(Saved data entries)

-- ==== Sys2Proof/Machine/QueueCmds.lean ====
section
/-! DEFINITION. The commands on queues, doorbells, completions and MSI-X (R289 to R305, R484). -/

namespace Sys2Proof.Machine

/-! ### QTB_OP (R289) -/

/-- The queue that QTB_SEL names. -/
def Dev.selQueue (s : Dev) : Nat := s.fld qtbSelQ

/-- Refuse a queue operation: set refused and leave the queue unchanged (R289). -/
def Dev.qRefuse (s : Dev) : Dev := s.setBit qtbStatusRefused true

/-- The check of enable (R289). -/
def Dev.enableOk (s : Dev) (q : Nat) : Bool :=
  let c := s.qctx q
  decide (c.kind ≤ 6) && decide (4 ≤ c.lsz) && decide (c.lsz ≤ 16) &&
  fld64 c.w0 43 5 == 0 && fld64 c.w0 52 12 == 0 && fld64 c.w3 32 32 == 0 &&
  c.w1.toNat % 4096 == 0 && c.w2.toNat % 8 == 0 &&
  (!c.isSub || ((s.qctx c.cq).kind == 6 && (s.qctx c.cq).state == 1)) &&
  c.state != 2

/-- Some enabled submission queue names completion queue `q`. -/
def Dev.cqNamed (s : Dev) (q : Nat) : Bool :=
  (s.qctx q).kind == 6 && s.que.ctx.any fun e => e.2.state == 1 && e.2.isSub && e.2.cq == q

/-- QTB_OP 1: check, enable, and read the doorbell slot, whose value is `slot` (R289, R305). -/
def queueEnableEffect (slot : W64) (s : Dev) : Dev :=
  let q := s.selQueue
  if s.on qtbStatusBusy || !s.enableOk q then s.qRefuse
  else
    let s := s.setQ q { s.qctx q with state := 1 }
    let s := if s.caching then { s with que := { s.que with lines := setAdd s.que.lines (q / 8) } } else s
    s.takeSlot q slot

/-- QTB_OP 2: fetch no more; the queue is disabled once what was fetched has completed (R289). -/
def queueDisableEffect (s : Dev) : Dev :=
  let q := s.selQueue
  if s.on qtbStatusBusy || s.cqNamed q then s.qRefuse
  else ({ s with que := { s.que with op := some (q, 2) } }.setBit qtbStatusBusy true).qSettle q

/-- Complete with ABORTED every fetched entry of `q` that has not started, collectives once those before them have completed. A DMA chain
aborts whole, with cid 0: a chain that runs stands at a 4 KiB boundary between two commands and stops there. -/
def Dev.abortUnstarted (s : Dev) (q : Nat) : Dev :=
  let mine := s.que.run.filter fun e => e.q == q
  let fail (e : Entry) : Entry := if e.q = q ∧ !e.started then { e with started := true, fail := some 0x0103 } else e
  if (s.qctx q).kind = 2 then
    if mine.isEmpty then s
    else (s.setChan (1024 + q) { Chan.idle with stream := (s.chan (1024 + q)).stream }).complete q 0 false 0x0103 0 mine.length
  else
    let s := { s with que := { s.que with run := s.que.run.map fail }, disp := { s.disp with ones := s.disp.ones.filter fun o => o.q != q } }
    s.drainBad q mine.length

/-- QTB_OP 3: as disable, but entries not started abort, a DMA chain stops, held completions of the queue are dropped, and words 4 to 6
clear (R289, R304). -/
def queueResetEffect (s : Dev) : Dev :=
  let q := s.selQueue
  if s.on qtbStatusBusy || s.cqNamed q then s.qRefuse
  else
    let s := { s with que := { s.que with held := s.que.held.filter fun m => m.sq != q && m.cq != q } }
    let s := s.abortUnstarted q
    let s := { s with que := { s.que with fresh := Sparse.set (always ⟨0, 0⟩) s.que.fresh q ⟨0, 0⟩, short := Sparse.set (always 0) s.que.short q 0 } }
    ({ s with que := { s.que with op := some (q, 3) } }.setBit qtbStatusBusy true).qSettle q

/-- QUEUE_ENABLE (R289). -/
def execQueueEnable (slot : W64) (s : State) : Res := s.run (queueEnableEffect slot)
/-- QUEUE_DISABLE (R289). -/
def execQueueDisable (s : State) : Res := s.run queueDisableEffect
/-- QUEUE_RESET (R289). -/
def execQueueReset (s : State) : Res := s.run queueResetEffect

/-! ### Doorbells (R292 to R294) -/

/-- A snoop invalidates the device's copy of a line; it is re-read (R293). -/
def doorbellSnoopEffect (line : Nat) (s : Dev) : Dev :=
  if s.que.lines.contains line then
    { s with que := { s.que with lines := setDel s.que.lines line, stale := setAdd s.que.stale line } }
  else s

/-- One poll interval: every line of an enabled queue is read, when the device does not cache them (R293). -/
def doorbellPollEffect (s : Dev) : Dev :=
  if s.caching then s else { s with que := { s.que with stale := s.heldLines } }

/-- The slots of a line, in order, each handled by its own queue (R305). -/
def Dev.takeLine (s : Dev) (line : Nat) (data : List Byte) : Dev :=
  (List.range 8).foldl (fun s i => s.takeSlot (8 * line + i) (BitVec.ofNat 64 (leAt data (8 * i) 8))) s

/-- A doorbell line arrives (R293, R294), unless the host port is paused for a commit, when it is read later (R23). -/
def doorbellLineEffect (line : Nat) (data : List Byte) (s : Dev) : Dev :=
  if s.pausedUnit ⟨.hostPort, 0⟩ then s else
  let keep := s.caching && s.lineHeld line
  let s := { s with que := { s.que with stale := setDel s.que.stale line,
                                        lines := if keep then setAdd s.que.lines line else s.que.lines } }
  s.takeLine line data

/-- DOORBELL_SNOOP (R293). -/
def execDoorbellSnoop (line : Fin 4096) (s : State) : Res := s.run (doorbellSnoopEffect line)
/-- DOORBELL_POLL (R293). -/
def execDoorbellPoll (s : State) : Res := s.run doorbellPollEffect
/-- DOORBELL_LINE_READ (R294). -/
def execDoorbellLineRead (line : Fin 4096) (data : List Byte) (s : State) : Res := s.run (doorbellLineEffect line data)

/-! ### Fetching (R295, R296, R301, R303, R304) -/

/-- The number of an execution resource, and the queue kind it serves. -/
def resourceNo : Resource → Nat
  | .lead => 0
  | .dispatchers => 1
  | .dma d => 2 + d.val
  | .engines => 6

/-- Queue context `c` feeds resource `r`. -/
def feeds (r : Resource) (c : QCtx) : Bool :=
  match r with
  | .lead => c.kind == 0
  | .dispatchers => c.kind == 1
  | .dma d => c.kind == 2 && c.die == d.val
  | .engines => c.kind == 3

/-- A queue may start an entry: it is live, nothing stops it, an entry is published, no completion of it is held, and, but
for collective queues, none of its entries runs (R303, R304); a chain found incomplete waits for further entries (R296). -/
def Dev.eligible (s : Dev) (q : Nat) (c : QCtx) : Bool :=
  c.live && (match s.que.op with | some (q', _) => q' != q | none => true) &&
  decide (c.dev.toNat + (s.que.run.filter (·.q == q)).length < c.host.toNat) &&
  !(s.que.held.any fun m => m.sq == q) && (c.kind == 3 || !s.qBusy q) && Sparse.get (always 0) s.que.short q != c.host.toNat

/-- The weight of priority class `c`; 0 is taken as 1 (R285). -/
def Dev.weight (s : Dev) (c : Nat) : Nat := Nat.max 1 (fld64 (s.reg 0x1018) (8 * c) 8)

/-- The queues of class `c` that may start on resource `r`. -/
def Dev.classQueues (s : Dev) (r : Resource) (c : Nat) : List Nat :=
  (s.que.ctx.filter fun e => feeds r e.2 && e.2.prio == c && s.eligible e.1 e.2).map (·.1)

/-- Round robin: the first after the one served last. -/
def nextAfter (last : Nat) (l : List Nat) : Option Nat :=
  match l.find? fun q => decide (last ≤ q) with
  | some q => some q
  | none => l.head?

/-- The class and queue served next: the present class while its turn has starts left, else the next class with something
published (R301). `n` bounds the classes looked at. -/
def Dev.arbitrate (s : Dev) (r : Resource) : Nat → Nat → Nat → Option (Nat × Nat × Nat)
  | 0, _, _ => none
  | n + 1, cls, used =>
    let k := resourceNo r * 8 + cls
    match nextAfter (Sparse.get (always 0) s.que.served k) (s.classQueues r cls) with
    | some q => if used < s.weight cls then some (cls, used, q) else s.arbitrate r n ((cls + 1) % 8) 0
    | none => s.arbitrate r n ((cls + 1) % 8) 0

/-- The opcodes defined for a queue kind (R313, R368, R416). -/
def opcodeDefined (kind op : Nat) : Bool :=
  match kind with
  | 0 => decide (1 ≤ op) && decide (op ≤ 0x18)
  | 1 => op == 1
  | 3 => decide (1 ≤ op) && decide (op ≤ 0x0A)
  | _ => true

/-- The flag bits of the header that are reserved: [7:1] (R295). -/
def reservedFlags (flags : Nat) : Bool := flags / 2 != 0

/-- The descriptors of a chain, up to and with the one whose chain bit (q0[35]) is 0; none when the data end first (R296). -/
def chainOf (chained : List Byte → Bool) : Nat → List Byte → Option (List (List Byte))
  | 0, _ => none
  | n + 1, bs =>
    let e := bs.take 64
    if chained e then (chainOf chained n (bs.drop 64)).map (e :: ·) else some [e]

/-- The chain bit of a DMA descriptor (R145). -/
def chainBit (e : List Byte) : Bool := bits (leAt e 0 8) 35 1 == 1

/-- The status of an entry that completes for its header (R295). -/
def headerStatus (kind : Nat) (e : List Byte) : Option Nat :=
  if !opcodeDefined kind (leAt e 0 1) then some 0x0101
  else if reservedFlags (leAt e 1 1) || leAt e 4 4 != 0 then some 0x0102
  else none

/-- Take an entry of queue `q` for execution; one with a bad header completes in ring order (R295, R303). None when its chain is
incomplete (R296). -/
def Dev.takeEntry (s : Dev) (q : Nat) (data : List Byte) : Option Dev :=
  let c := s.qctx q
  let x := c.dev.toNat + (s.que.run.filter (·.q == q)).length
  let n := c.host.toNat - c.dev.toNat
  let add (l : List Entry) : Dev := { s with que := { s.que with run := s.que.run ++ l } }
  if c.kind = 2 then
    (chainOf chainBit n (padTo (64 * n) data)).map fun l => add (l.zipIdx.map fun p => ⟨q, x + p.2, p.1, false, none⟩)
  else
    let e := padTo 64 data
    let bad := headerStatus c.kind e
    some (((add [⟨q, x, e, bad.isSome, bad⟩]).drainBad q (s.que.run.length + 1)).qSettle q)

/-- The bytes at the front of queue `q` as its ring gives them, `data` where it lies in host memory: an entry, or all that is published of a DMA
queue; none when the read waits. A failed read puts the queue in error (R290). -/
def Dev.ringRead (s : Dev) (q : Nat) (data : List Byte) (failed : Bool) : Dev × Option (List Byte) :=
  let c := s.qctx q
  let bad (s : Dev) : Dev × Option (List Byte) := (s.qError q 3, none)
  if c.loc then
    let n := if c.kind = 2 then 64 * (c.host.toNat - c.dev.toNat) else 64
    let x := c.dev.toNat + (s.que.run.filter (·.q == q)).length
    let first := Nat.min n (64 * (c.size - x % c.size))
    match s.vRead (baseTlb 0) (pkgSrc 0 4) 0 2 (c.slot x) first with
    | (s, .data a e1) =>
      match s.vRead (baseTlb 0) (pkgSrc 0 4) 0 2 c.w1.toNat (n - first) with
      | (s, .data b e2) => if e1.lost || e2.lost then bad s else (s, some (a ++ b))
      | (s, .wait _) => (s, none)
      | (s, .fail) => bad s
    | (s, .wait _) => (s, none)
    | (s, .fail) => bad s
  else if s.que.down.isSome then (s, none)
  else if failed then bad s
  else (s, some data)

/-- The resource may not fetch: the lead is not command-ready (R487), or it or the host port is paused for a commit (R23). -/
def Dev.fetchHeld (s : Dev) (r : Resource) : Bool :=
  (r == .lead && (!s.on dieBootReady || s.pausedUnit ⟨.complex, 0⟩)) || s.pausedUnit ⟨.hostPort, 0⟩

/-- A resource fetches the next submission entry by weighted round robin (R301). A pick that starts nothing uses no start. -/
def submissionFetchEffect (r : Resource) (data : List Byte) (failed : Bool) (s : Dev) : Dev :=
  if s.fetchHeld r then s else
  let rr := Sparse.get (always 0) s.que.rr (resourceNo r)
  match s.arbitrate r 9 (rr / 512) (rr % 512) with
  | none => s
  | some (cls, used, q) =>
    match s.ringRead q data failed with
    | (s, none) => s
    | (s, some bs) =>
      match s.takeEntry q bs with
      | none => { s with que := { s.que with short := Sparse.set (always 0) s.que.short q (s.qctx q).host.toNat } }
      | some s => { s with que := { s.que with
          rr := Sparse.set (always 0) s.que.rr (resourceNo r) (512 * cls + used + 1),
          served := Sparse.set (always 0) s.que.served (resourceNo r * 8 + cls) (q + 1) } }

/-- SUBMISSION_FETCH (R301). -/
def execSubmissionFetch (r : Resource) (data : List Byte) (failed : Bool) (s : State) : Res :=
  s.run (submissionFetchEffect r data failed)

/-! ### Completions and interrupts (R302, R304) -/

/-- The first held completion whose queue has room, and the rest. -/
def Dev.pickHeld (s : Dev) : List Cpl → Option (Cpl × List Cpl)
  | [] => none
  | m :: l =>
    if s.hasRoom m.cq then some (m, l)
    else (s.pickHeld l).map fun r => (r.1, m :: r.2)

/-- What queues owe is written; then a held completion is, once its queue has room (R303, R304). -/
def completionPostEffect (s : Dev) : Dev :=
  let s := s.payOwed
  match s.pickHeld s.que.held with
  | none => s
  | some (m, l) => { s with que := { s.que with held := l } }.putCpl m

/-- agg_us after the oldest unsignalled entry the queue signals (R302). -/
def msixAggregationEffect (q : Nat) (s : Dev) : Dev :=
  let c := s.qctx q
  let f := s.freshOf q
  if c.intEn ∧ c.aggUs ≠ 0 ∧ f.n ≠ 0 ∧ f.since + 1000 * c.aggUs ≤ s.now 0 then
    (s.setFresh q ⟨0, 0⟩).qMessage q c.vec
  else s

/-- Send every pending vector of `l` that is not masked. -/
def Dev.flushMsix (s : Dev) : List Nat → Dev
  | [] => s
  | v :: l =>
    if s.que.fnMask || s.que.masked.contains v then Dev.flushMsix s l
    else Dev.flushMsix ({ s with que := { s.que with msixPnd := setDel s.que.msixPnd v } }.msix v) l

/-- A write to the MSI-X table or the function mask; what it unmasks is sent if pending (R302). -/
def msixMaskEffect (op : MaskOp) (s : Dev) : Dev :=
  let s := match op with
    | .vector v m => { s with que := { s.que with
        masked := if m then setAdd s.que.masked v.val else setDel s.que.masked v.val } }
    | .entry v addr data => { s with que := { s.que with
        vecAddr := Sparse.set (always 0) s.que.vecAddr v.val addr, vecData := Sparse.set (always 0) s.que.vecData v.val data } }
    | .function m => { s with que := { s.que with fnMask := m } }
  s.flushMsix s.que.msixPnd

/-- COMPLETION_POST (R304). -/
def execCompletionPost (s : State) : Res := s.run completionPostEffect
/-- MSIX_AGGREGATION_TIMEOUT (R302). -/
def execMsixAggregationTimeout (q : Fin 32768) (s : State) : Res := s.run (msixAggregationEffect q)
/-- MSIX_MASK_CHANGE (R302). -/
def execMsixMaskChange (op : MaskOp) (s : State) : Res := s.run (msixMaskEffect op)

/-! ### The host port (R272, R293, R484) -/

/-- The widths and rates to which the link trains: x16, x8 or x4, at 16, 32 or 64 GT/s (R272, R285). -/
def linkForm (width rate : Nat) : Bool := (width == 4 || width == 8 || width == 16) && decide (rate ≤ 2)

/-- The link is up: held accesses go out in order, and the message host-link is sent (R448). -/
def hostLinkUpEffect (width rate : Nat) (mem : Bool) (s : Dev) : Dev :=
  if !linkForm width rate then s else
  let s := ((s.setFld hifStatusWidth width).setFld hifStatusRate rate).setBit hifStatusMemEn mem
  let held : List (Option Nat × Output) := s.hostOut
  let s := { s with hostOut := [], out := s.out ++ held.map Prod.snd, que := { s.que with down := none } }
  s.detect (pkgSrc 0 4) 0x35 0 1

/-- Accesses held for 1 s complete with an error, and the queues concerned enter the error state (R484). -/
def hostPortTimeoutEffect (s : Dev) : Dev :=
  match s.que.down with
  | none => s
  | some t =>
    if s.now 0 < t + 1000000000 then s else
    s.hostOut.foldl (fun s e => match e.1 with | some q => s.qError q 3 | none => s) { s with hostOut := [] }

/-- CXL.cache is enabled or disabled: the doorbell cache empties, and on enable every held line is read again (R293, R484). -/
def cxlCacheEffect (en : Bool) (s : Dev) : Dev :=
  let s := s.setBit hifStatusCacheEn en
  { s with que := { s.que with lines := [], stale := if en then s.heldLines else [] } }

/-- HOST_LINK_UP (R272). -/
def execHostLinkUp (width : Fin 32) (rate : Fin 4) (mem : Bool) (s : State) : Res := s.run (hostLinkUpEffect width rate mem)
/-- HOST_PORT_ACCESS_TIMEOUT (R484). -/
def execHostPortAccessTimeout (s : State) : Res := s.run hostPortTimeoutEffect
/-- CXL_CACHE_ENABLE (R484). -/
def execCxlCacheEnable (en : Bool) (s : State) : Res := s.run (cxlCacheEffect en)

end Sys2Proof.Machine
end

(WORK TASK)
Each line from the top of the data, up to and including the line that contains "if mine.isEmpty then s", should be set down exactly.

(EXERCISE SOLUTION)
-- ==== Sys2Proof/Machine/QueueCmds.lean ====
section
/-! DEFINITION. The commands on queues, doorbells, completions and MSI-X (R289 to R305, R484). -/

namespace Sys2Proof.Machine

/-! ### QTB_OP (R289) -/

/-- The queue that QTB_SEL names. -/
def Dev.selQueue (s : Dev) : Nat := s.fld qtbSelQ

/-- Refuse a queue operation: set refused and leave the queue unchanged (R289). -/
def Dev.qRefuse (s : Dev) : Dev := s.setBit qtbStatusRefused true

/-- The check of enable (R289). -/
def Dev.enableOk (s : Dev) (q : Nat) : Bool :=
  let c := s.qctx q
  decide (c.kind ≤ 6) && decide (4 ≤ c.lsz) && decide (c.lsz ≤ 16) &&
  fld64 c.w0 43 5 == 0 && fld64 c.w0 52 12 == 0 && fld64 c.w3 32 32 == 0 &&
  c.w1.toNat % 4096 == 0 && c.w2.toNat % 8 == 0 &&
  (!c.isSub || ((s.qctx c.cq).kind == 6 && (s.qctx c.cq).state == 1)) &&
  c.state != 2

/-- Some enabled submission queue names completion queue `q`. -/
def Dev.cqNamed (s : Dev) (q : Nat) : Bool :=
  (s.qctx q).kind == 6 && s.que.ctx.any fun e => e.2.state == 1 && e.2.isSub && e.2.cq == q

/-- QTB_OP 1: check, enable, and read the doorbell slot, whose value is `slot` (R289, R305). -/
def queueEnableEffect (slot : W64) (s : Dev) : Dev :=
  let q := s.selQueue
  if s.on qtbStatusBusy || !s.enableOk q then s.qRefuse
  else
    let s := s.setQ q { s.qctx q with state := 1 }
    let s := if s.caching then { s with que := { s.que with lines := setAdd s.que.lines (q / 8) } } else s
    s.takeSlot q slot

/-- QTB_OP 2: fetch no more; the queue is disabled once what was fetched has completed (R289). -/
def queueDisableEffect (s : Dev) : Dev :=
  let q := s.selQueue
  if s.on qtbStatusBusy || s.cqNamed q then s.qRefuse
  else ({ s with que := { s.que with op := some (q, 2) } }.setBit qtbStatusBusy true).qSettle q

/-- Complete with ABORTED every fetched entry of `q` that has not started, collectives once those before them have completed. A DMA chain
aborts whole, with cid 0: a chain that runs stands at a 4 KiB boundary between two commands and stops there. -/
def Dev.abortUnstarted (s : Dev) (q : Nat) : Dev :=
  let mine := s.que.run.filter fun e => e.q == q
  let fail (e : Entry) : Entry := if e.q = q ∧ !e.started then { e with started := true, fail := some 0x0103 } else e
  if (s.qctx q).kind = 2 then
    if mine.isEmpty then s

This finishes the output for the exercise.